-- ==== Sys2Proof/Tests/Slice0.lean ====
section
/-! SUPPORT. Tests: what WellFormed refuses, a witness for the hypotheses of every statement, and the effects of some commands on small states. -/

namespace Sys2Proof.Tests

open Sys2Proof.Machine

set_option Elab.async false

/-- The canonical form from its parts, as one fact to decide. -/
theorem canonical_of {s : State} (h : Memory.wf s.mem = true ∧ regsWf s.regs = true ∧ rising s.poison = true ∧ swf (fun _ => 0) s.lineKey = true) : Canonical s :=
  ⟨h.1, h.2.1, h.2.2.1, h.2.2.2⟩

/-- A request that the controller takes, as one fact to decide. -/
theorem takes_of {c : CmdSpec} {r : Req} {s : State}
    (h : (serving s = true ∧ s.core2 = false ∧ c.roles.contains (roleOf r.mailbox) = true ∧ (roleOf r.mailbox = 2 → (sessionOf s (sessionKey r.mailbox r.session)).cred = true)) ∧
      (roleOf r.mailbox = 0 → (tenantOf s r.mailbox).resetting = []) ∧ slotPoisoned s r = false ∧ (c.stack = true → rdB s 0x50008 61 = false) ∧
      inTurn r s = true ∧ behind c r s = false) : Takes c r s :=
  ⟨h.1.1, h.1.2.1, h.1.2.2.1, h.1.2.2.2, h.2.1, h.2.2.1, h.2.2.2.1, h.2.2.2.2.1, h.2.2.2.2.2⟩

/-- An atomic that acts, as one fact to decide. -/
theorem atomic_of {who : Requester} {a n : Nat} {s : State}
    (h : a % n = 0 ∧ (inStack s a n = true ∨ inScratch s a n = true) ∧ anyPoison s a n = false ∧ stallsAt s a = false ∧
      (outsideHem who && inScratch s a n && inHemPool s a n) = false) : AtomicActs who a n s :=
  ⟨h.1, h.2.1, h.2.2.1, h.2.2.2.1, h.2.2.2.2⟩

/-- A device whose firmware serves (SYS_STATUS.STATE 4), with everything else at reset. -/
def up : State := { State.reset with regs := [(8, 0x8000000000000000#64)] }

/-- The reset state with some registers written. -/
def holding (r : List (Nat × Word)) : State := { State.reset with regs := r }

/-- A device that is awake: RESET_N high, every rail on. -/
def awakeUp : State := { up with pins := { Pins.reset with resetLow := false, rails := [0, 1, 2, 3, 4, 5, 6] } }

/-- A broadcast wake frame without a key, with counter 9 for device 1. -/
def macFrame0 : MacFrame := ⟨2 ^ 48 - 1, 0x88B5, leBytes 4 0x454B4157 ++ leBytes 8 1 ++ leBytes 8 9 ++ leBytes 28 0⟩

/-- A request of a mailbox in session 0. -/
def ask (mailbox : Nat) (payload : List Byte) : Req := ⟨mailbox, 0, 0, 0, payload⟩

/-- A datagram to operator session 0 without payload, its tag to be set. -/
def gram : Datagram := ⟨0x4F42, 1, 1, 64, 0, 0, 0, 0, 0x0107, 0, 0, [], []⟩

/-- Its arrival. -/
def came : Arrival := ⟨56, ⟨0, 0, 1, 1⟩, 0⟩

/-- A piece of format 0. -/
def aPiece : Piece := ⟨0, 0, 0, false, 0, 0, 0, 0, 0, 1, 1, 0, 0, 0, 0, 0, 1, 0, 1, 0, 0, 0, 1, 0⟩

/-- A run of it over two tiles. -/
def aRun : StRun := ⟨aPiece, false, 47, 0, [⟨0, 0, 0⟩, ⟨1, 0, 1⟩], false, false, 0, 0, []⟩

/-- An idle stitcher's state with a run. -/
def stitching (st : Stitcher) : State := { State.reset with panels := [(47, { Panel.none with stitchers := [(127, st)] })] }

/-- A record of step 0, piece 0. -/
def aRecord : Record := ⟨0, 0, 0, 0, 0, 0, 0, 0, 0, false⟩

/-- A dense command of step 0, operation 0. -/
def aCommand : MatCmd := ⟨0, 0, 0, 0, 0, 0, 0, 1, [], [], 0, 1, 0, 1, 0, 0, 0, 0, 1, false, true⟩

/-- A plan entry of model 0. -/
def aPlan : PlanEntry := ⟨0, 0, 0, [], 0, 0, 0, 0, [], none⟩

/-- An operation that is not released. -/
def anOp : OpRun := ⟨0, 0, 0, 0, 0, false, false, false, 0, 1, false, false⟩

/-- Step 0 of model 0, admitted at an earlier edge. -/
def aStep : Step := ⟨0, 0, 0, 0, aPlan, 1, 1, 0, .running, [], [anOp], [], [], [], 0, ⟨0, 0, 0, 0⟩, 64, false, 0, false, [], 0, [0], 12, 18, none, []⟩

/-- A sequence's part in it that draws. -/
def aPart : StepSeq := ⟨0, 0, 0, 0, [], true, [], none, 0, 0, 0, 0, false, false⟩

/-- The reset state with one step. -/
def stepping (t : Step) : State := { State.reset with steps := [t] }

/-- The reset state with work on panel 47. -/
def panelWith (x : Panel) (t : Step) : State := { State.reset with panels := [(47, x)], steps := [t] }

/-- The reset state with a firmware channel. -/
def channelWith (x : Channel) : State := { State.reset with channels := [(63, x)] }

/-- A tenant that exists. -/
def tenant : Tenant := { Tenant.none with live := true }

/-- A model that is resident and shared, with its image at address 0. -/
def resident : Model := { Model.none with live := true, owner := 64, size := 448 }

/-- The bytes of a model image of one layer with one dense operation, but for zeros (R475, R476). -/
def imageBytes : List Host.Cell :=
  [(0, 0x4D#8), (1, 0x4F#8), (2, 0x44#8), (3, 0x4C#8), (4, 1#8), (6, 1#8), (9, 1#8), (12, 64#8), (20, 1#8), (22, 1#8), (25, 1#8), (26, 1#8), (27, 0x44#8),
   (256, 1#8), (260, 4#8), (306, 0x80#8), (307, 0x3F#8), (320, 1#8), (322, 0x80#8), (323, 1#8), (391, 1#8), (399, 4#8), (403, 0x44#8), (404, 1#8), (416, 1#8)]

/-- A serving device with that model. -/
def loaded : State := { up with models := [(0, resident)], mem := imageBytes, arena := (0x10000, 0x1000000) }

/-- An open sequence of tenant 0 on that model. -/
def aSeq : Seq := { Seq.none with state := .idle }

/-- The device with it. -/
def running : State := { loaded with seqs := [(0, aSeq)] }

/-- A connection to device 2. -/
def aConn : Conn := { Conn.none with phase := .open_, peer := 2 }

/-- A device whose Kralyn is on, with back interface 0 up, in partition 7 with devices 1 and 2. -/
def linked (x : Conn) : State :=
  { State.reset with
    regs := [(0xB00000, 0x8000000000000000#64), (0xB00010, 0x8000010000000000#64), (0xB01800, 0x8000000000000000#64), (0xB02008, 1#64)], fabric := { Fabric.none with id := 7, members := [1, 2] }, conns := [(0, x)] }

/-- A Kralyn message on connection 0, its tag to be set. -/
def aMessage (payload : List Byte) : KrMsg := ⟨1, 2, 1, 0, 0, 0, 0, 0, 0, payload, [], 0, 0⟩

/-- What a first CONNECT or ACCEPT of device 2 carries: both identifiers, levels 1 and 1. -/
def setup : List Byte := leBytes 8 2 ++ leBytes 8 7 ++ [1#8, 1#8] ++ zeros 34

/-- A timekeeping exchange without delay. -/
def exchange : Exchange := ⟨0, 0, 0, 0, 0, 0, false, true, 0, 0, 0, 0⟩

::::

WHAT YOU ARE ASKED TO DO - Reproduce every line of the listing above in which the string "imageBytes" appears.

RESPONSE TO THE TASK -
def imageBytes : List Host.Cell :=
def loaded : State := { up with models := [(0, resident)], mem := imageBytes, arena := (0x10000, 0x1000000) }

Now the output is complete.